Guillaume, está a cargo de las ventas en el mercado europeo. Cuenta con un Máster en Marketing del IEA, Universidad de Tolouse, Francia. Se encarga de colaborar con el desarrollo del plan de marketing anual de la bodega. Luego de dedicarse a la gerencia de ventas en Europa, viajó a EEUU por 3 años para definir un plan de ventas y marketing. En el año 2015, regresó a francia para trabajar en el mercado europeo..

VINOS ORGÁNICOS DE GUALTALLAY, NATURALMENTE ELEGANTES.

La filosofía de trabajo de Domaine Bousquet se enfoca en la preservación de la alta calidad de las uvas, el manejo delicado de la fruta es el principio que rige a la bodega. Para lograr este objetivo, el equipo de trabajo combina métodos tradicionales con los modernos, produciendo vinos de alta calidad y estilo.

Los viñedos cultivados orgánicamente tienen producciones más bajas pero de más concentración y sabor que aquellos tratados con agroquímicos, permitiendo que los sabores únicos de los frutos de los viñedos se destaquen de manera asombrosa.

Las raíces cultivadas de forma orgánica penetran profundamente en el suelo, donde absorben y conducen los minerales que ayudan a crear vinos con auténtico sabor regional. Por esta razón, las uvas cultivadas de forma orgánica expresan la pureza y la intensidad del carácter varietal y el terroir de donde provienen.

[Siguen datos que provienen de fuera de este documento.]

-- ==== Sys2Proof/Machine/Frame8.lean ====
section
/-!
DEFINITION. Frames, part 8: the functions from execLoopCommit to execParamSet, in the order of their calls. Each lemma says
which parts its function may change (a mask over Part.bit) and that it keeps the bounds of State.Inv.
-/

namespace Sys2Proof.Machine

set_option linter.unreachableTactic false
set_option linter.unusedTactic false
set_option linter.unusedSimpArgs false

theorem execLoopCommit_keeps {M : Nat} {s : State} (hM : Sub 268435452 M) :
    ∀ {t : State} {a1}, Keeps M s t → KeepsO M s (execLoopCommit a1 t) := by
  intro _ _ h0
  unfold execLoopCommit
  repeat' first
    | with_reducible assumption | with_reducible refine done_keeps (Sub.trans (by decide) hM) ?_
    | with_reducible refine withWrite_keeps (Sub.trans (by decide) hM) ?_ ?_
    | with_reducible refine loopRun_keeps (Sub.trans (by decide) hM) ?_
    | with_reducible refine keeps_ite (fun _ => ?_) (fun _ => ?_) | with_reducible refine keeps_id ?_
    | with_reducible refine keepsO_next ?_ | with_reducible refine keepsO_ite (fun _ => ?_) (fun _ => ?_) | with_reducible split
    | with_reducible intro _

theorem execLarderWrite_keeps {M : Nat} {s : State} (hM : Sub 268435452 M) :
    ∀ {t : State} {a1}, Keeps M s t → KeepsO M s (execLarderWrite a1 t) := by
  intro _ _ h0
  unfold execLarderWrite
  repeat' first
    | with_reducible assumption | with_reducible refine done_keeps (Sub.trans (by decide) hM) ?_
    | with_reducible refine withWrite_keeps (Sub.trans (by decide) hM) ?_ ?_
    | with_reducible refine refuse_keeps (Sub.trans (by decide) hM) ?_
    | with_reducible refine finishWrite_keeps (Sub.trans (by decide) hM) ?_
    | with_reducible refine larderPut_keeps (Sub.trans (by decide) hM) ?_
    | with_reducible refine mpTook_keeps (Sub.trans (by decide) hM) ?_ | with_reducible refine keeps_ite (fun _ => ?_) (fun _ => ?_)
    | with_reducible refine keeps_id ?_ | with_reducible refine keepsO_next ?_
    | with_reducible refine keepsO_ite (fun _ => ?_) (fun _ => ?_) | with_reducible split | with_reducible intro _

theorem execLarderRead_keeps {M : Nat} {s : State} (hM : Sub 268435452 M) :
    ∀ {t : State} {a1}, Keeps M s t → KeepsO M s (execLarderRead a1 t) := by
  intro _ _ h0
  unfold execLarderRead
  repeat' first
    | with_reducible assumption | with_reducible refine done_keeps (Sub.trans (by decide) hM) ?_
    | with_reducible refine withCmd_keeps (Sub.trans (by decide) hM) ?_ ?_
    | with_reducible refine refuse_keeps (Sub.trans (by decide) hM) ?_
    | with_reducible refine replyOk_keeps (Sub.trans (by decide) hM) ?_
    | with_reducible refine keeps_ite (fun _ => ?_) (fun _ => ?_) | with_reducible refine keeps_id ?_
    | with_reducible refine keepsO_next ?_ | with_reducible refine keepsO_ite (fun _ => ?_) (fun _ => ?_) | with_reducible split
    | with_reducible intro _

theorem execLeStart_keeps {M : Nat} {s : State} (hM : Sub 268435452 M) :
    ∀ {t : State} {a1}, Keeps M s t → KeepsO M s (execLeStart a1 t) := by
  intro _ _ h0
  unfold execLeStart
  repeat' first
    | with_reducible assumption | with_reducible refine done_keeps (Sub.trans (by decide) hM) ?_
    | with_reducible refine withWrite_keeps (Sub.trans (by decide) hM) ?_ ?_
    | with_reducible refine refuse_keeps (Sub.trans (by decide) hM) ?_
    | with_reducible refine finishWrite_keeps (Sub.trans (by decide) hM) ?_
    | with_reducible refine updLe_keeps (Sub.trans (by decide) hM) ?_ | with_reducible refine keeps_ite (fun _ => ?_) (fun _ => ?_)
    | with_reducible refine keeps_id ?_ | with_reducible refine keepsO_next ?_
    | with_reducible refine keepsO_ite (fun _ => ?_) (fun _ => ?_) | with_reducible split | with_reducible intro _

theorem execLeStop_keeps {M : Nat} {s : State} (hM : Sub 268435452 M) :
    ∀ {t : State} {a1}, Keeps M s t → KeepsO M s (execLeStop a1 t) := by
  intro _ _ h0
  unfold execLeStop
  repeat' first
    | with_reducible assumption | with_reducible refine done_keeps (Sub.trans (by decide) hM) ?_
    | with_reducible refine withWrite_keeps (Sub.trans (by decide) hM) ?_ ?_
    | with_reducible refine refuse_keeps (Sub.trans (by decide) hM) ?_
    | with_reducible refine finishWrite_keeps (Sub.trans (by decide) hM) ?_
    | with_reducible refine updLe_keeps (Sub.trans (by decide) hM) ?_ | with_reducible refine keeps_ite (fun _ => ?_) (fun _ => ?_)
    | with_reducible refine keeps_id ?_ | with_reducible refine keepsO_next ?_
    | with_reducible refine keepsO_ite (fun _ => ?_) (fun _ => ?_) | with_reducible split | with_reducible intro _

theorem execLoopPreset_keeps {M : Nat} {s : State} (hM : Sub 268435452 M) :
    ∀ {t : State} {a1}, Keeps M s t → KeepsO M s (execLoopPreset a1 t) := by
  intro _ _ h0
  unfold execLoopPreset
  repeat' first
    | with_reducible assumption | with_reducible refine done_keeps (Sub.trans (by decide) hM) ?_
    | with_reducible refine withWrite_keeps (Sub.trans (by decide) hM) ?_ ?_
    | with_reducible refine refuse_keeps (Sub.trans (by decide) hM) ?_
    | with_reducible refine finishWrite_keeps (Sub.trans (by decide) hM) ?_
    | with_reducible refine updLe_keeps (Sub.trans (by decide) hM) ?_ | with_reducible refine keeps_ite (fun _ => ?_) (fun _ => ?_)
    | with_reducible refine keeps_id ?_ | with_reducible refine keepsO_next ?_
    | with_reducible refine keepsO_ite (fun _ => ?_) (fun _ => ?_) | with_reducible split | with_reducible intro _

theorem execStringBoundary_keeps {M : Nat} {s : State} (hM : Sub 268435452 M) :
    ∀ {t : State} {a1}, Keeps M s t → KeepsO M s (execStringBoundary a1 t) := by
  intro _ _ h0
  unfold execStringBoundary
  repeat' first
    | with_reducible assumption | with_reducible refine done_keeps (Sub.trans (by decide) hM) ?_
    | with_reducible refine gatherBoundary_keeps (Sub.trans (by decide) hM) ?_
    | with_reducible refine boundary_keeps (Sub.trans (by decide) hM) ?_
    | with_reducible refine resyncStr_keeps (Sub.trans (by decide) hM) ?_
    | with_reducible refine planDone_keeps (Sub.trans (by decide) hM) ?_
    | with_reducible refine gatherPlan_keeps (Sub.trans (by decide) hM) ?_
    | with_reducible refine keeps_ite (fun _ => ?_) (fun _ => ?_) | with_reducible refine keeps_id ?_
    | with_reducible refine keepsO_next ?_ | with_reducible refine keepsO_ite (fun _ => ?_) (fun _ => ?_)

theorem execPlanComplete_keeps {M : Nat} {s : State} (hM : Sub 268435452 M) :
    ∀ {t : State} {a1}, Keeps M s t → KeepsO M s (execPlanComplete a1 t) := by
  intro _ _ h0
  unfold execPlanComplete
  repeat' first
    | with_reducible assumption | with_reducible refine done_keeps (Sub.trans (by decide) hM) ?_
    | with_reducible refine planDone_keeps (Sub.trans (by decide) hM) ?_
    | with_reducible refine gatherPlan_keeps (Sub.trans (by decide) hM) ?_
    | with_reducible refine keeps_ite (fun _ => ?_) (fun _ => ?_) | with_reducible refine keeps_id ?_
    | with_reducible refine keepsO_next ?_ | with_reducible refine keepsO_ite (fun _ => ?_) (fun _ => ?_)

theorem execShelfEntryExpire_keeps {M : Nat} {s : State} (hM : Sub 268435452 M) :
    ∀ {t : State} {a1}, Keeps M s t → KeepsO M s (execShelfEntryExpire a1 t) := by
  intro _ _ h0
  unfold execShelfEntryExpire
  repeat' first
    | with_reducible assumption | with_reducible refine done_keeps (Sub.trans (by decide) hM) ?_
    | with_reducible refine shelfPass_keeps (Sub.trans (by decide) hM) ?_

theorem execStringFirstOutput_keeps {M : Nat} {s : State} (hM : Sub 268435452 M) :
    ∀ {t : State} {a1}, Keeps M s t → KeepsO M s (execStringFirstOutput a1 t) := by
  intro _ _ h0
  unfold execStringFirstOutput
  repeat' first
    | with_reducible assumption | with_reducible refine modStr_keeps (Sub.trans (by decide) hM) ?_
    | with_reducible refine modByp_keeps (Sub.trans (by decide) hM) ?_
    | with_reducible refine record_keeps (Sub.trans (by decide) hM) ?_
    | with_reducible refine trip_keeps (Sub.trans (by decide) hM) ?_
    | with_reducible refine done_keeps (Sub.trans (by decide) hM) ?_
    | with_reducible refine rideReached_keeps (Sub.trans (by decide) hM) ?_ | with_reducible refine keeps_foldl ?_ ?_
    | with_reducible refine keeps_foldlP ?_ ?_ | with_reducible refine keeps_ite (fun _ => ?_) (fun _ => ?_)
    | with_reducible refine keeps_id ?_ | with_reducible refine keepsO_next ?_
    | with_reducible refine keepsO_ite (fun _ => ?_) (fun _ => ?_) | with_reducible split | with_reducible intro _

theorem execStringStopOutput_keeps {M : Nat} {s : State} (hM : Sub 268435452 M) :
    ∀ {t : State} {a1}, Keeps M s t → KeepsO M s (execStringStopOutput a1 t) := by
  intro _ _ h0
  unfold execStringStopOutput
  repeat' first
    | with_reducible assumption | with_reducible refine done_keeps (Sub.trans (by decide) hM) ?_
    | with_reducible refine becomeStopped_keeps (Sub.trans (by decide) hM) ?_
    | with_reducible refine keeps_ite (fun _ => ?_) (fun _ => ?_) | with_reducible refine keeps_id ?_
    | with_reducible refine keepsO_next ?_ | with_reducible refine keepsO_ite (fun _ => ?_) (fun _ => ?_) | with_reducible split

theorem execStringStart_keeps {M : Nat} {s : State} (hM : Sub 268435452 M) :
    ∀ {t : State} {a1}, Keeps M s t → KeepsO M s (execStringStart a1 t) := by
  intro _ _ h0
  unfold execStringStart
  repeat' first
    | with_reducible assumption | with_reducible refine done_keeps (Sub.trans (by decide) hM) ?_
    | with_reducible refine withWrite_keeps (Sub.trans (by decide) hM) ?_ ?_
    | with_reducible refine refuse_keeps (Sub.trans (by decide) hM) ?_
    | with_reducible refine startString_keeps (Sub.trans (by decide) hM) ?_
    | with_reducible refine finishWrite_keeps (Sub.trans (by decide) hM) ?_
    | with_reducible refine keeps_ite (fun _ => ?_) (fun _ => ?_) | with_reducible refine keeps_id ?_
    | with_reducible refine keepsO_next ?_ | with_reducible refine keepsO_ite (fun _ => ?_) (fun _ => ?_) | with_reducible split
    | with_reducible intro _

theorem execStringStop_keeps {M : Nat} {s : State} (hM : Sub 268435452 M) :
    ∀ {t : State} {a1}, Keeps M s t → KeepsO M s (execStringStop a1 t) := by
  intro _ _ h0
  unfold execStringStop
  repeat' first
    | with_reducible assumption | with_reducible refine done_keeps (Sub.trans (by decide) hM) ?_
    | with_reducible refine withWrite_keeps (Sub.trans (by decide) hM) ?_ ?_
    | with_reducible refine refuse_keeps (Sub.trans (by decide) hM) ?_
    | with_reducible refine finishWrite_keeps (Sub.trans (by decide) hM) ?_
    | with_reducible refine hostStop_keeps (Sub.trans (by decide) hM) ?_
    | with_reducible refine keeps_ite (fun _ => ?_) (fun _ => ?_) | with_reducible refine keeps_id ?_
    | with_reducible refine keepsO_next ?_ | with_reducible refine keepsO_ite (fun _ => ?_) (fun _ => ?_) | with_reducible split
    | with_reducible intro _

theorem rawTake_keeps {M : Nat} {s : State} (hM : Sub 131072 M) :
    ∀ {t : State} {a1}, Keeps M s t → Keeps M s (State.rawTake t a1) := by
  intro _ _ h0
  unfold State.rawTake
  repeat' first
    | with_reducible assumption | with_reducible refine modMl_keeps (Sub.trans (by decide) hM) ?_

theorem rawCheck_keeps {M : Nat} {s : State} (hM : Sub 131072 M) : ∀ {str i : Nat} {l : List RawRec} {t : State}, Keeps M s t → Keeps M s (State.rawCheck str i l t).1 := by
  intro str i l
  induction l generalizing i with
  | nil => intro t h; exact h | cons a r ih =>
    intro t h
    unfold State.rawCheck
    dsimp only
    split
    · exact ih (rawTake_keeps (Sub.trans (by decide) hM) h)
    · exact h

theorem rawJudge_keeps {M : Nat} {s : State} (hM : Sub 524288 M) :
    ∀ {t : State} {a1 a2 a3}, Keeps M s t → Keeps M s (State.rawJudge t a1 a2 a3) := by
  intro _ _ _ _ h0
  unfold State.rawJudge
  repeat' first
    | with_reducible assumption | with_reducible refine modDleg_keeps (Sub.trans (by decide) hM) ?_
    | with_reducible refine keeps_ite (fun _ => ?_) (fun _ => ?_) | with_reducible refine keeps_id ?_ | with_reducible split

theorem rawShelve_keeps {M : Nat} {s : State} (hM : Sub 655424 M) :
    ∀ {t : State} {a1 a2}, Keeps M s t → Keeps M s (State.rawShelve t a1 a2) := by
  intro _ _ _ h0
  unfold State.rawShelve
  repeat' first
    | with_reducible assumption | with_reducible refine rawJudge_keeps (Sub.trans (by decide) hM) ?_
    | with_reducible refine addEntries_keeps (Sub.trans (by decide) hM) ?_ | with_reducible refine keeps_foldl ?_ ?_
    | with_reducible refine keeps_foldlP ?_ ?_ | with_reducible refine keeps_ite (fun _ => ?_) (fun _ => ?_)
    | with_reducible refine keeps_id ?_ | with_reducible split | with_reducible intro _

theorem rawApply_keeps {M : Nat} {s : State} (hM : Sub 655424 M) :
    ∀ {t : State} {a1}, Keeps M s t → Keeps M s (State.rawApply t a1) := by
  intro _ _ h0
  unfold State.rawApply
  repeat' first
    | with_reducible assumption | with_reducible refine rawTake_keeps (Sub.trans (by decide) hM) ?_
    | with_reducible refine rawShelve_keeps (Sub.trans (by decide) hM) ?_ | with_reducible refine keeps_foldl ?_ ?_
    | with_reducible refine keeps_foldlP ?_ ?_ | with_reducible refine keeps_ite (fun _ => ?_) (fun _ => ?_)
    | with_reducible refine keeps_id ?_ | with_reducible split | with_reducible intro _

theorem execRawEdgeLoad_keeps {M : Nat} {s : State} (hM : Sub 268435452 M) :
    ∀ {t : State} {a1}, Keeps M s t → KeepsO M s (execRawEdgeLoad a1 t) := by
  intro _ _ h0
  unfold execRawEdgeLoad
  repeat' first
    | with_reducible assumption | with_reducible refine done_keeps (Sub.trans (by decide) hM) ?_
    | with_reducible refine withWrite_keeps (Sub.trans (by decide) hM) ?_ ?_
    | with_reducible refine reply_keeps (Sub.trans (by decide) hM) ?_
    | with_reducible refine rawCheck_keeps (Sub.trans (by decide) hM) ?_
    | with_reducible refine finishWrite_keeps (Sub.trans (by decide) hM) ?_
    | with_reducible refine rawApply_keeps (Sub.trans (by decide) hM) ?_
    | with_reducible refine busy_keeps (Sub.trans (by decide) hM) ?_ | with_reducible refine keeps_ite (fun _ => ?_) (fun _ => ?_)
    | with_reducible refine keeps_id ?_ | with_reducible refine keepsO_next ?_
    | with_reducible refine keepsO_ite (fun _ => ?_) (fun _ => ?_) | with_reducible split | with_reducible intro _
    | with_reducible dsimp only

Particularmente, las condiciones naturales de la micro región de Gualtallary -el suelo de composición arenosa y calcárea, con un drenaje óptimo; la altitud, que brinda gran amplitud térmica y brisas frescas durante el periodo de maduración a cosecha-, otorgan carácter y personalidad a los vinos, a la vez que permiten que la uva no requiera de tratamientos especiales en Bodega, colaborando de manera fundamental con el objetivo de no utilizar químicos en la cadena de elaboración de los vinos.

La fertilización de los viñedos de Domaine Bousquet se lleva a cabo a través del rastreado del suelo en las entrefilas, incorporando material de poda. Además, en los cultivos de Syrah, Malbec, Merlot y Cabernet Sauvignon se emplea orujo más fertilizante orgánico Bio-organutza (mezcla de estiércoles tratados, con harina de sangre, roca fosfórica y ceniza de cáscara de girasol) y en el resto de las variedades, además de lo mencionado, se agregó estiércol de vaca y de gallina. También se realiza la siembra de cebadilla criolla (que además sirve para el control de malezas ya que compite con ellas desplazando su emergencia y desarrollo) y de centeno, ambos abonos verdes favorecen la formación de estructura del suelo.

Para el control de plagas (hormigas), malezas (cañota, chipica, cardo ruso, rúcula) y enfermedades (oídio, peronóspora y botritys) las prácticas realizadas consisten en la poda y atado de la vid desde fines del mes de mayo hasta el mes de septiembre. Las labores de suelo realizadas son el rastreado, paso del múltiple con el objetivo de disminuir la incidencia de malezas, además del desmalezado manual que se realiza periódicamente. También se aplica polisulfuro de calcio como preventivo fúngico y bacillus thuringensis, azufre y tierra de diatomea para el control de hormigas.

Con estas alternativas se anula toda forma de contaminación al medio ambiente y se utilizan los recursos naturales de la mejor manera, favoreciendo el equilibrio ecológico. La producción orgánica ayuda a proteger y mantener la tierra y el entorno para generaciones futuras.